What is expected> Using the listing below, set down exactly the lines starting at the line that contains "(s, .ok pa)" and ending at the line that contains "if !(List.range 25).any", both included, and no others.

• • • •

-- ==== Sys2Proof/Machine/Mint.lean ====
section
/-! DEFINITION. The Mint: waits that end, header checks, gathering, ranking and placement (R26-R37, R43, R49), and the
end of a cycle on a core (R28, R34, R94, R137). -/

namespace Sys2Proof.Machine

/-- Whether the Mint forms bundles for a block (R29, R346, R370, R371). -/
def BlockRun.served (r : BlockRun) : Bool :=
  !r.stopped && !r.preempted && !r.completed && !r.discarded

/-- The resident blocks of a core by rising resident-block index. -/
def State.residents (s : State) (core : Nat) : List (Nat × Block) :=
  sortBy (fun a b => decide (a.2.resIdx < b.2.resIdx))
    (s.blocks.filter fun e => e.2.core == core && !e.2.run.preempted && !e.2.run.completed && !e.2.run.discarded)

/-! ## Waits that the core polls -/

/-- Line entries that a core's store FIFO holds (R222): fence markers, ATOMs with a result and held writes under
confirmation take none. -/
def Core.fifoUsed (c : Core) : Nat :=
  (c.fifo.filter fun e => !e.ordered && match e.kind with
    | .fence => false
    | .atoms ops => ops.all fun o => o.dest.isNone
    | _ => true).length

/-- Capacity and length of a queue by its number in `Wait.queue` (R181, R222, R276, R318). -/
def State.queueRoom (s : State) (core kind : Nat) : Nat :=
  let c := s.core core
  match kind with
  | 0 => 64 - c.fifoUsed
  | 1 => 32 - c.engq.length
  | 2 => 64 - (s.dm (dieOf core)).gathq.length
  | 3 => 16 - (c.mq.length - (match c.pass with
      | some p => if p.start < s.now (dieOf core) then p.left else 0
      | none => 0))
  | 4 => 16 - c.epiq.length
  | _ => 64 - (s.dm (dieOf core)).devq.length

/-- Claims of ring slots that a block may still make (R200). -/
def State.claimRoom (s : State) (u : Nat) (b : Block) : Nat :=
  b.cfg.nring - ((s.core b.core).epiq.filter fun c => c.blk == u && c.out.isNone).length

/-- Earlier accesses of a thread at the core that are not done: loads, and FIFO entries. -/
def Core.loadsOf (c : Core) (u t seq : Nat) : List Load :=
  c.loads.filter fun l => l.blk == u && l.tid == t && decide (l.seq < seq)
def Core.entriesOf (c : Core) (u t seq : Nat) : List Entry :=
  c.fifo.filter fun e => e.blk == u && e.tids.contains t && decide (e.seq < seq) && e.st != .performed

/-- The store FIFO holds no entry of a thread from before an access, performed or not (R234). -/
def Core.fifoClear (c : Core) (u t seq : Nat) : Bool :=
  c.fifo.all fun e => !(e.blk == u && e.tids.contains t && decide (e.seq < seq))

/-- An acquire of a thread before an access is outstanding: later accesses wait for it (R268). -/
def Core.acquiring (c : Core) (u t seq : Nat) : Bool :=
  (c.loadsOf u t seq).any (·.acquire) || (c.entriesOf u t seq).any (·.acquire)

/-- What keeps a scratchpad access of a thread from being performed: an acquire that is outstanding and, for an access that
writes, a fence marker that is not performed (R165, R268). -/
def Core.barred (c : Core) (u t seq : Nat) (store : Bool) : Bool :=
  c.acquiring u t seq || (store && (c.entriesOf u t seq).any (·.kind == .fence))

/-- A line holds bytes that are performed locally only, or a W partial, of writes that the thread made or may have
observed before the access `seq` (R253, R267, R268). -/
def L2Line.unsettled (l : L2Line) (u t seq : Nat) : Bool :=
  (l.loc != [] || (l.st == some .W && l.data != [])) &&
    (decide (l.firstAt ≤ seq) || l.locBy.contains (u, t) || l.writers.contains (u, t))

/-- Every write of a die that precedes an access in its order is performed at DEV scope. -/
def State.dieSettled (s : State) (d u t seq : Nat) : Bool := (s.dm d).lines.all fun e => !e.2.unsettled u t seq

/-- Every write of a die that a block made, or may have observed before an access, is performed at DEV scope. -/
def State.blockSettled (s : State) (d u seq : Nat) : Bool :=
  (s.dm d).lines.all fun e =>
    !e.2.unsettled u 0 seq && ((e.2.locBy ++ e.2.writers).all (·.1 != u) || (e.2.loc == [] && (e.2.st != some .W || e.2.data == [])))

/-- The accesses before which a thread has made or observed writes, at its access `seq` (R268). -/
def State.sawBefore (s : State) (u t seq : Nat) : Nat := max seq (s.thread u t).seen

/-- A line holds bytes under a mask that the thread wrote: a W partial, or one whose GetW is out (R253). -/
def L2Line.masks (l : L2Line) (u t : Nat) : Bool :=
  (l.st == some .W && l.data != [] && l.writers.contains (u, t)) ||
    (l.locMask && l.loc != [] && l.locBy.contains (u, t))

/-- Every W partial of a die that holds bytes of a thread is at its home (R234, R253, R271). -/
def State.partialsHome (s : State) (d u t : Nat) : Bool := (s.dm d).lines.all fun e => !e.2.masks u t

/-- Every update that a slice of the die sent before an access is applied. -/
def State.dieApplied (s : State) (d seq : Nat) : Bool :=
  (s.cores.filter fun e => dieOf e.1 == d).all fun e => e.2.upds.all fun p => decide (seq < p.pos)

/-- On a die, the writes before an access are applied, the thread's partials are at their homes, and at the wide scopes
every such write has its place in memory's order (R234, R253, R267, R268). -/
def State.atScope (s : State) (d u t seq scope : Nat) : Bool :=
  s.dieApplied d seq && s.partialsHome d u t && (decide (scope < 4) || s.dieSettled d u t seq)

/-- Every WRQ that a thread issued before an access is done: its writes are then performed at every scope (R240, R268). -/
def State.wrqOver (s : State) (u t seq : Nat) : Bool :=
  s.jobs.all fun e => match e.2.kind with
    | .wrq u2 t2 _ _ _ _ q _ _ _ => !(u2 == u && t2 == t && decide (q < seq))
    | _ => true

• • • •

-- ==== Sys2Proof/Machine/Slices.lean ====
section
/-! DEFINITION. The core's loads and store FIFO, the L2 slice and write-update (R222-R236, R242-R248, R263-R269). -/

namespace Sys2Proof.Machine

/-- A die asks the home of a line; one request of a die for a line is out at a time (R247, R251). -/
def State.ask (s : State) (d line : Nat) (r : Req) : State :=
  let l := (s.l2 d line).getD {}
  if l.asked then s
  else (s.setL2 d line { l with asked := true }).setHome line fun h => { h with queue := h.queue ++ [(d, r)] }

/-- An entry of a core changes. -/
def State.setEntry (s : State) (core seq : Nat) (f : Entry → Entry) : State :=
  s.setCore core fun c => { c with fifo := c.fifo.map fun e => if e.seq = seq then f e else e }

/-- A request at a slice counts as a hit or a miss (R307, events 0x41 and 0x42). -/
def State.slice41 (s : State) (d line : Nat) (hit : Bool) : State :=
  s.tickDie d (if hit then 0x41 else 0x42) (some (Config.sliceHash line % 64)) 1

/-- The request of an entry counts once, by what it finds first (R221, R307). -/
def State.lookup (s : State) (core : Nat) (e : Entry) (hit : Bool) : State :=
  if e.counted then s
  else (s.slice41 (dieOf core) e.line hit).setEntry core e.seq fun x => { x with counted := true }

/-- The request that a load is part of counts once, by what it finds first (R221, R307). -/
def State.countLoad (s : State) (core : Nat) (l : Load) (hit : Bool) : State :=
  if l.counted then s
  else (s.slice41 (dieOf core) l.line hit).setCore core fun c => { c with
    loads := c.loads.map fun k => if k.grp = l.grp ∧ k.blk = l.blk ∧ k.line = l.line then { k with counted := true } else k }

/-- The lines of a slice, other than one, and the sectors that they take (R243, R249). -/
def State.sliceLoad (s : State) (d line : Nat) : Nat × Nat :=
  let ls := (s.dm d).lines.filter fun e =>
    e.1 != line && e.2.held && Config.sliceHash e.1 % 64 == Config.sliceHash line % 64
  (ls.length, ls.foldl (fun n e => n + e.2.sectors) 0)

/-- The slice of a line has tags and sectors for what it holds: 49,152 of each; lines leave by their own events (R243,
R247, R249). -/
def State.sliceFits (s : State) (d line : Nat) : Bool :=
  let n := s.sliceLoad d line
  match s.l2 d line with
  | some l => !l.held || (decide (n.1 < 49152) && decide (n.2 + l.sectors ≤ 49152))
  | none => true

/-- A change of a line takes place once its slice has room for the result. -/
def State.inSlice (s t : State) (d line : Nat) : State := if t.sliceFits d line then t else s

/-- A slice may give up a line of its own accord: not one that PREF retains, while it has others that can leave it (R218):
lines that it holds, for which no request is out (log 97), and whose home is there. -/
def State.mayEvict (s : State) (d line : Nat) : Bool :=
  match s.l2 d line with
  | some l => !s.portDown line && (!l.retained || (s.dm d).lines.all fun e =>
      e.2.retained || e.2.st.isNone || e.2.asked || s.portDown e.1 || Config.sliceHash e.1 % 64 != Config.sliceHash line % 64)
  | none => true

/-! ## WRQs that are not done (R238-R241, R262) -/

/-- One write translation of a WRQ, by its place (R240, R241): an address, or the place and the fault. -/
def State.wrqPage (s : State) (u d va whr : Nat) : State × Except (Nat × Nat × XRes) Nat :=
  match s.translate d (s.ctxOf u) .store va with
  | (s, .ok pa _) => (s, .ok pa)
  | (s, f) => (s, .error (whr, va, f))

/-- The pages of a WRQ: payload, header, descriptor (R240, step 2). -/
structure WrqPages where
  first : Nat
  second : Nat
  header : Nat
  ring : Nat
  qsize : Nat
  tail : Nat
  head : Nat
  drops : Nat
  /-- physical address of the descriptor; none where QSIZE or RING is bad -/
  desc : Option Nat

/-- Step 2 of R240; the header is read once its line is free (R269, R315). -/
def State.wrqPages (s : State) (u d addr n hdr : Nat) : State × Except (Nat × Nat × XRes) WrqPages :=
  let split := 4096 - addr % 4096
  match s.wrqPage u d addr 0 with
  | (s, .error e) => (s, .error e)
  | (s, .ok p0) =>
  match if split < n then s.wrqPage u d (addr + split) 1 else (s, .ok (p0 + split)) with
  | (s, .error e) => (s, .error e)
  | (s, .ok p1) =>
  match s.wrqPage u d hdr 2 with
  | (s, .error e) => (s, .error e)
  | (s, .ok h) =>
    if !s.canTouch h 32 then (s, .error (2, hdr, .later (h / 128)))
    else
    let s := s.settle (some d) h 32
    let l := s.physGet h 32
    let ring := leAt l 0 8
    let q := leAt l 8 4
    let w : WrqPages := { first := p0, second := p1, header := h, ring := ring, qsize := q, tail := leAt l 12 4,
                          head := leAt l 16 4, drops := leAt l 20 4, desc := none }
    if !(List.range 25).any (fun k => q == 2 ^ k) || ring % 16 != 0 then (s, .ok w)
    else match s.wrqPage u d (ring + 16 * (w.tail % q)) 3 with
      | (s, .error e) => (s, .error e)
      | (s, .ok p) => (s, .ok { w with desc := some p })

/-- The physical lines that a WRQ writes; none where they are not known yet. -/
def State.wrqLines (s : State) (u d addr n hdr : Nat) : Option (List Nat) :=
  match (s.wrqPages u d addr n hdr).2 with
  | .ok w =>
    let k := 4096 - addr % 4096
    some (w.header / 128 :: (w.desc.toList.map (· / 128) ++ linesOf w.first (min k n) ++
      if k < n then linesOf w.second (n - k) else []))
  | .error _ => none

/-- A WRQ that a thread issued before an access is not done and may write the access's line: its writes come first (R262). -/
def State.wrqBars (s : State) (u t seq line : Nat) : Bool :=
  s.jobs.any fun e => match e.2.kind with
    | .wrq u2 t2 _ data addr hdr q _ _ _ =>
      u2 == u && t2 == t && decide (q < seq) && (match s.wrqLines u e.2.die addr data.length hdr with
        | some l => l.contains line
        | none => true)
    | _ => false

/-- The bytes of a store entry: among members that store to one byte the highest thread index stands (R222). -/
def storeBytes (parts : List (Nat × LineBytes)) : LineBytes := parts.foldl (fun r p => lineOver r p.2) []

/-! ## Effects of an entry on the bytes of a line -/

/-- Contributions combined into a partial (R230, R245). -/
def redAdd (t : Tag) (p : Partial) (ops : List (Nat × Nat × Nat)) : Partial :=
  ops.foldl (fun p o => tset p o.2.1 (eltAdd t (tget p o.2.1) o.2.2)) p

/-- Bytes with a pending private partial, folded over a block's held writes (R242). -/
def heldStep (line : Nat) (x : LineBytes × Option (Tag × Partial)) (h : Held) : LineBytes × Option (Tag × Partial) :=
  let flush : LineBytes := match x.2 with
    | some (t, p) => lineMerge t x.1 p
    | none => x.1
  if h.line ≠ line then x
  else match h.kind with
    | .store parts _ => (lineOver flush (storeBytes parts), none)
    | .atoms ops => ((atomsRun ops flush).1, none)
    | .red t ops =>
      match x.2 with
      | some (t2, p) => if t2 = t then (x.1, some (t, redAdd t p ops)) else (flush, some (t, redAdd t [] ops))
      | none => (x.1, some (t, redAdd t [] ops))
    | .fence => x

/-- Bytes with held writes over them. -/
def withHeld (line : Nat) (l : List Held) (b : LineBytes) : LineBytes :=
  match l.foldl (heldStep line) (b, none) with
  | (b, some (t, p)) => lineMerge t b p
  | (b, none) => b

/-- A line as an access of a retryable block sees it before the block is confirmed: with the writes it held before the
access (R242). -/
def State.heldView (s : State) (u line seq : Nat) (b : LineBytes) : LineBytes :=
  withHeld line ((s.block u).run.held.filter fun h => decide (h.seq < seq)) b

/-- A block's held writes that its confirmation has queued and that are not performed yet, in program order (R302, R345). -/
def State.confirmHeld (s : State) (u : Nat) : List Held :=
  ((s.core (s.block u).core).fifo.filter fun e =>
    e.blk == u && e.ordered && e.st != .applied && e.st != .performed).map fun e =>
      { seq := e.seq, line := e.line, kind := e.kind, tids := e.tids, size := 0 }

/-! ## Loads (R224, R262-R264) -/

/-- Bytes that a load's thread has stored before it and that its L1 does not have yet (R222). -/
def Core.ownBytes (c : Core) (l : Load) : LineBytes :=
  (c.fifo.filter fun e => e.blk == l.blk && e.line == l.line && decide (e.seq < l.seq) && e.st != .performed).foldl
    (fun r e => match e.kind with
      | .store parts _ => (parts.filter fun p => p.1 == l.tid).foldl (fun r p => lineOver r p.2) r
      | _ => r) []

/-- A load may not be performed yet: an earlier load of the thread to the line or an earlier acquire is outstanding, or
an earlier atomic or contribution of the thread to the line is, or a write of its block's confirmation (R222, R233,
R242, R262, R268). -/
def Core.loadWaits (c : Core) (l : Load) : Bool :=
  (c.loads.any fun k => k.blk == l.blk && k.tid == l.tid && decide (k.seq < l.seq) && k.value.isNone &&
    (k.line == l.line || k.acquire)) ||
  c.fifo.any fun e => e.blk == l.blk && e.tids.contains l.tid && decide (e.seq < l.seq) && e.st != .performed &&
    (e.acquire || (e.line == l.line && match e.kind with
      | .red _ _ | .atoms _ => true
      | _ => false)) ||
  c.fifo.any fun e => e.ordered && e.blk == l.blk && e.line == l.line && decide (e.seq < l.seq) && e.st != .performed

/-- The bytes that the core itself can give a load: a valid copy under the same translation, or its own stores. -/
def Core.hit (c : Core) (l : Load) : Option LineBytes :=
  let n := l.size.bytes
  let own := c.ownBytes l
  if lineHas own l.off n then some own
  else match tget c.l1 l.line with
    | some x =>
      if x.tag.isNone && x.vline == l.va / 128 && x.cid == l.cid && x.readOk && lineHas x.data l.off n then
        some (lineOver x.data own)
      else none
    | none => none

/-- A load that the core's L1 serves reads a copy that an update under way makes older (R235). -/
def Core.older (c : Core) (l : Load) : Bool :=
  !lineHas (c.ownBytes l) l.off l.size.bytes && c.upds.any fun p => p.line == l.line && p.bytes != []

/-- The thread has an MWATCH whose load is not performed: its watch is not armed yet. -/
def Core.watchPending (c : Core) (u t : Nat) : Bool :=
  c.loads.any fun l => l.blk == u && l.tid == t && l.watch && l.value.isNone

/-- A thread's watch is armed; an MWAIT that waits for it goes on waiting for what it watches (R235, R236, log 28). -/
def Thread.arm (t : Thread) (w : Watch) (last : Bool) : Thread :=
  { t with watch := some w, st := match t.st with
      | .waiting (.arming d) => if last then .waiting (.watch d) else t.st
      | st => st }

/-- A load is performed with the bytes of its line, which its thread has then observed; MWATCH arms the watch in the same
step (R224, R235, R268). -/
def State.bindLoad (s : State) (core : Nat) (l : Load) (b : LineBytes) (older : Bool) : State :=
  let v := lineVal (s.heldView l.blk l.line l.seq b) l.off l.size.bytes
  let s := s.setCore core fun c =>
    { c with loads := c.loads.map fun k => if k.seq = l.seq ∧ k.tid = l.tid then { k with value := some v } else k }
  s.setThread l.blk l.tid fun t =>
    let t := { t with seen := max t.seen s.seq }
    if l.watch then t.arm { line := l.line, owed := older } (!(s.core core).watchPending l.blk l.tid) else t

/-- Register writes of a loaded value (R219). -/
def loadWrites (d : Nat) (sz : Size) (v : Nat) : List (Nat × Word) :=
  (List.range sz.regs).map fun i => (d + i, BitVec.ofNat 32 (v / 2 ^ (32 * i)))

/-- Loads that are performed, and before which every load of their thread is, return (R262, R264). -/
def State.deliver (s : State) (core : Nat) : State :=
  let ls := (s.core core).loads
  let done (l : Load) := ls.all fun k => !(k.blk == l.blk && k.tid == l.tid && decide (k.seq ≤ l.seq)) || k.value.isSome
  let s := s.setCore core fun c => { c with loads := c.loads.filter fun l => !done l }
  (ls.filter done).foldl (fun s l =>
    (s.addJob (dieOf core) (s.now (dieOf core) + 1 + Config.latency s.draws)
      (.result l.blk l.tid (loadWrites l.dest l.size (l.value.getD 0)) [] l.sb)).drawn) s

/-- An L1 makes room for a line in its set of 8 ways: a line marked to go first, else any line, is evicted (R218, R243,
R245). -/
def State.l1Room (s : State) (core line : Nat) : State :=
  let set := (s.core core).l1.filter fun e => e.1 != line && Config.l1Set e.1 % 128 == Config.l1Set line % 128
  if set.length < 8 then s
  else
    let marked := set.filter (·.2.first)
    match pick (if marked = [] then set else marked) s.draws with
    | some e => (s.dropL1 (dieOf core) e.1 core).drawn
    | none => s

• • • •

Your solution>
  | (s, .ok pa _) => (s, .ok pa)
  | (s, f) => (s, .error (whr, va, f))

/-- The pages of a WRQ: payload, header, descriptor (R240, step 2). -/
structure WrqPages where
  first : Nat
  second : Nat
  header : Nat
  ring : Nat
  qsize : Nat
  tail : Nat
  head : Nat
  drops : Nat
  /-- physical address of the descriptor; none where QSIZE or RING is bad -/
  desc : Option Nat

/-- Step 2 of R240; the header is read once its line is free (R269, R315). -/
def State.wrqPages (s : State) (u d addr n hdr : Nat) : State × Except (Nat × Nat × XRes) WrqPages :=
  let split := 4096 - addr % 4096
  match s.wrqPage u d addr 0 with
  | (s, .error e) => (s, .error e)
  | (s, .ok p0) =>
  match if split < n then s.wrqPage u d (addr + split) 1 else (s, .ok (p0 + split)) with
  | (s, .error e) => (s, .error e)
  | (s, .ok p1) =>
  match s.wrqPage u d hdr 2 with
  | (s, .error e) => (s, .error e)
  | (s, .ok h) =>
    if !s.canTouch h 32 then (s, .error (2, hdr, .later (h / 128)))
    else
    let s := s.settle (some d) h 32
    let l := s.physGet h 32
    let ring := leAt l 0 8
    let q := leAt l 8 4
    let w : WrqPages := { first := p0, second := p1, header := h, ring := ring, qsize := q, tail := leAt l 12 4,
                          head := leAt l 16 4, drops := leAt l 20 4, desc := none }
    if !(List.range 25).any (fun k => q == 2 ^ k) || ring % 16 != 0 then (s, .ok w)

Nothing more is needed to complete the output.